### Task statement
Please take the records that follow and repeat exactly the lines starting with the line with "have hv : s.vacate" and going on through the line with "have hdesk := (completeAsks_received".

======== Supplied material ========

-- ==== Sys2Proof/Laws/Vacate.lean ====
section
/-! SUPPORT. The vacate event (R16): everything that it does, said once. -/

namespace Sys2Proof.Machine
open Sys2Proof

/-- The vacate event leaves what `Vacated` says (R16). -/
theorem vacate_vacated (s : State) (p : PostNo) (r : Post) (b : VacateBy) (n : Port) :
    Vacated s (s.vacate p r b n) p r b n := by
  set t1 := ((s.setPost p none).setPool (s.pool.releaseCurrent r.current)).overtakeInFlight r.inFlight .revoke with h1
  set t2 := t1.purgePost p with h2
  set t3 := t2.completeAsks (fun e => decide (e.post = p)) .withdrawn with h3
  set fixed : Option Port := (match b with | .supervisor => r.binding.boundPort | .producer => none) with hf
  have hv : s.vacate p r b n = t3.notify (.withdrawn p r.key b) r.key .lifecycle (some n) fixed := by
    cases b <;> rfl
  have hrec : t3.recipients = s.recipients := recipients_congr rfl rfl
  have h2q : ∀ m : Port, t2.queues[m] =
      { entries := (s.queues[m]).entries.filter fun e => !(e.isUpdateOf p || e.isSolicitOf p),
        lost := (s.queues[m]).lost } := by
    intro m
    show (perPort _)[m.val] = _
    rw [getElem_perPort]
    rfl
  have hdesk := (completeAsks_received t2 (fun e => decide (e.post = p)) .withdrawn).trans
    (DeskReceived.deliver t2.attached (t3.recipients r.key .lifecycle (some n) fixed) (.withdrawn p r.key b) _)
  rw [hrec, List.append_nil] at hdesk
  obtain ⟨i1, l, i2, i3, i4⟩ := hdesk
  refine ⟨?_, ?_, fun m => ?_, ?_, ?_, fun m => ?_, l, ?_, ?_, fun m => ?_⟩
  · rw [hv]; rfl
  · rw [hv]; show s.pool.releaseCurrent r.current = _; cases r.current <;> rfl
  · rw [hv]
    show (overtakeSlots r.inFlight .revoke s.slots)[m] = _
    unfold overtakeSlots
    cases r.inFlight with
    | none => simp
    | some i =>
      by_cases hm : i.port = m
      · subst hm; simp; rfl
      · have hne : i.port.val ≠ m.val := fun h' => hm (Fin.ext h')
        simp [hm, hne]
  · rw [hv]
    show s.requests.pending.filter _ = _
    simp
  · rw [hv]; rfl
  · rw [hv]
    have h := i1 m
    rw [h2q m] at h
    exact h
  · rw [hv]; exact i2
  · exact i3
  · have h := i4 m
    rw [h2q m] at h
    exact h

/-- `Vacated` looks at posts, pool, slots, queues, requests, recipients and sessions alone. -/
theorem vacated_congr {s s' t t' : State} {p r b n} (h : Vacated s t p r b n)
    (h1 : s'.posts = s.posts) (h2 : s'.pool = s.pool) (h3 : s'.slots = s.slots) (h4 : s'.queues = s.queues)
    (h5 : s'.requests = s.requests) (h6 : s'.recipients = s.recipients) (h7 : s'.attached = s.attached)
    (k1 : t'.posts = t.posts) (k2 : t'.pool = t.pool) (k3 : t'.slots = t.slots) (k4 : t'.queues = t.queues)
    (k5 : t'.requests = t.requests) : Vacated s' t' p r b n := by
  unfold Vacated Received at *
  simpa only [h1, h2, h3, h4, h5, h6, h7, k1, k2, k3, k4, k5] using h

end Sys2Proof.Machine
end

========

### Answer space
  have hv : s.vacate p r b n = t3.notify (.withdrawn p r.key b) r.key .lifecycle (some n) fixed := by
    cases b <;> rfl
  have hrec : t3.recipients = s.recipients := recipients_congr rfl rfl
  have h2q : ∀ m : Port, t2.queues[m] =
      { entries := (s.queues[m]).entries.filter fun e => !(e.isUpdateOf p || e.isSolicitOf p),
        lost := (s.queues[m]).lost } := by
    intro m
    show (perPort _)[m.val] = _
    rw [getElem_perPort]
    rfl
  have hdesk := (completeAsks_received t2 (fun e => decide (e.post = p)) .withdrawn).trans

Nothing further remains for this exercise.